= Briarmeadow, Houston =

Subdivision in Houston, Texas, United States

Briarmeadow is a subdivision in Houston, Texas, United States.

==History==
James E. Lyon developed Briarmeadow. A July 10, 1955 article described the beginning of Briarmeadow. At first 258 acre straddled Westheimer Road, with 18 acre for commercial and retail establishments.

The 1957 Parade of Homes showcased Briarmeadow.

==Education==
Briarmeadow is within the Houston Independent School District. The community is within Trustee District VII, represented by Harvin C. Moore as of 2008.

Briarmeadow is zoned to:
- Piney Point Elementary School
- Revere Middle School

Briarmeadow residents are zoned to Margaret Long Wisdom High School (formerly Lee High School) and may choose to attend Lamar High School or Westside High School.

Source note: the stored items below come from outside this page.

/-- CAP_FIRE (R93). -/
def execCapFire (v : Word) (s : State) : Out :=
  s.run (Dev.capTrig (v ||| 4#32))

/-- CAP_EVENT_TRIGGER (R93): the capture controller acts on the rising edge of the selected event, T_s being 1.000 µs after it. -/
def execCapEventTrigger (s : State) : Out :=
  s.run fun s => match s.ev.capDue with
    | some e => { s with ev := { s.ev with capDue := none } }.capTrigger 1 e.2.1 e.2.2 (e.1 + 1000 * 65536)
    | none => s

/-- CAP_TENABLE_WRITE (R93): a write of CAP_TRIG with TENABLE = 1. -/
def execCapTenableWrite (v : Word) (s : State) : Out :=
  s.run (Dev.capTrig (v ||| 8#32))

/-- CAP_TIME_TRIGGER (R93): TIME has reached the programmed time. With another SOURCE, TENABLE clears and nothing is triggered (DESIGN CHOICE, log
162). -/
def execCapTimeTrigger (s : State) : Out :=
  s.run fun s =>
    if s.on Reg.CAP_TRIG_TENABLE then
      let s := s.wr Reg.CAP_TRIG_TENABLE 0
      if s.rd Reg.CAP_TRIG_SOURCE = 2 then
        s.capTrigger 2 0 0 ((s.capSec * 1000000000 + s.rd Reg.CAP_TRIG_TIME_LO_NS) * 65536)
      else s
    else s

/-- A write of RX_CAP_CTRL of engine n: ARM arms it (R94); DISARM disarms it, truncates a run in progress and clears MISSED (R97). -/
def Dev.rxCapCtrl (n : Nat) (v : Word) (s : Dev) : Dev :=
  s.hostWrite (linePage n 0x0E) 0x040 0x3 v fun s =>
    let s := if v.getLsbD 0 then s.setArmed n true else s
    if v.getLsbD 1 then ((s.setArmed n false).capTruncate n).wr (Reg.RX_CAP_STAT_MISSED n) 0 else s

/-- CAP_ARM (R94). -/
def execCapArm (n : Fin 8) (v : Word) (s : State) : Out :=
  s.run (Dev.rxCapCtrl n (v ||| 1#32))

/-- CAP_DISARM (R97). -/
def execCapDisarm (n : Fin 8) (v : Word) (s : State) : Out :=
  s.run (Dev.rxCapCtrl n (v ||| 2#32))

/-- A decimated run's next record starts, with its first sample at `first`: it is given its place, or is not written, which ends the run (R95).
Answers whether it started. -/
def Dev.startDecim (n first : Nat) (r : CapRun) (s : Dev) : Bool × Dev :=
  match s.placeRecord n r.length (s.recordOf n { r with first := first } [] 0) with
  | some (c, s) => (true, s.setCpe n { s.cpe n with run := some { r with started := true, first := first, place := c.start } })
  | none => (false, (s.setCpe n { s.cpe n with run := none }).capMiss n)

/-- CAP_START (R93): the first sample instant at or after T_s; `late` is by how many 2^-16 ns it lies after it, less than one sample period. -/
def execCapStart (n : Fin 8) (late : Nat) (s : State) : Out :=
  s.run fun s => match (s.cpe n).run with
    | some r =>
      if r.started ∨ ¬ s.on (Reg.RX_SAMP_STAT_PLL_LOCK n) ∨ 65536000 ≤ late * s.rd (Reg.RX_SAMP_STAT_FS_MSPS n) then s
      else if r.decimated then (s.startDecim n (r.startAt + late) r).2.showCapBusy n
      else s.setCpe n { s.cpe n with run := some { r with started := true, first := r.startAt + late } }
    | none => s

/-- CAP_SNAPSHOT_COMPLETE (R92): the snapshot's LENGTH_KI × 1,024 sample instants are all staged; its record is placed and drains. -/
def execCapSnapshotComplete (n : Fin 8) (samples : List Byte) (_overrange : Found) (s : State) : Out :=
  s.run fun s => match (s.cpe n).run with
    | some r =>
      if r.started ∧ ¬ r.decimated ∧ samples.length = 4 * r.length then
        let c := s.recordOf n r samples 16
        let s := s.setCpe n { s.cpe n with run := none }
        (s.queueRecord n c).2.showCapBusy n
      else s
    | none => s

/-- CAP_DECIM_RECORD_END (R92, R95): a record of a decimated run is complete; the run goes on with the sample at `next`, or ends, with LAST in
this record, where the next one may not be written. -/
def execCapDecimRecordEnd (n : Fin 8) (samples : List Byte) (_overrange : Found) (next : Nat) (s : State) : Out :=
  s.run fun s => match (s.cpe n).run with
    | some r =>
      if r.started ∧ r.decimated ∧ samples.length = 4 * r.length then
        let c := { s.recordOf n r samples 0 with start := r.place }
        let p := (s.setCpe n { s.cpe n with seq := ((s.cpe n).seq + 1) % 2 ^ 32 }).startDecim n next r
        let s := p.2
        let c := if p.1 then c else { c with flags := c.flags + 16 }
        (s.setCpe n { s.cpe n with drains := (s.cpe n).drains ++ [c] }).showCapBusy n
      else s
    | none => s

Residents of the Piney Point Elementary School attendance zone may apply for the Briarmeadow Charter School (K-8). Named after the Briarmeadow community, it was created in 1997, with 125 students, to relieve Piney Point and three other elementary schools. Briarmeadow Charter at one time rented space at the Post Oak YMCA, with students using an area library and the cafeteria of T.H. Rogers School. It moved into a permanent 11 acre facility, with the school building being 90000 sqft former manufacturing warehouse, with room for 550 pupils, in 2001; the building had a value of $10 million, funded by the Rebuild 2002 bond, and its second floor had 7000 sqft of space. The classrooms are in groups with a common area linking them. The building's facilities include a cafeteria equipped with a stage and designated for multiple purposes, a fine art studio with a separate entry area and an attached music studio with high-acoustic capabilities, two computer laboratories, a library, a multimedia room, a music studio, two language laboratories, and a science laboratory. Athletic fields, a nature area, and playgrounds use an outdoor area with 11 acre of space. HISD had plans to use the second floor as administrative offices. It had 220 students in June 2001, increasing to 350 by September of that year.

Mark White Elementary School was scheduled to open in August 2016. Residents of the Piney Point Elementary zone, along with those of the Briargrove, Pilgrim, and Emerson zones, are allowed to apply to this school.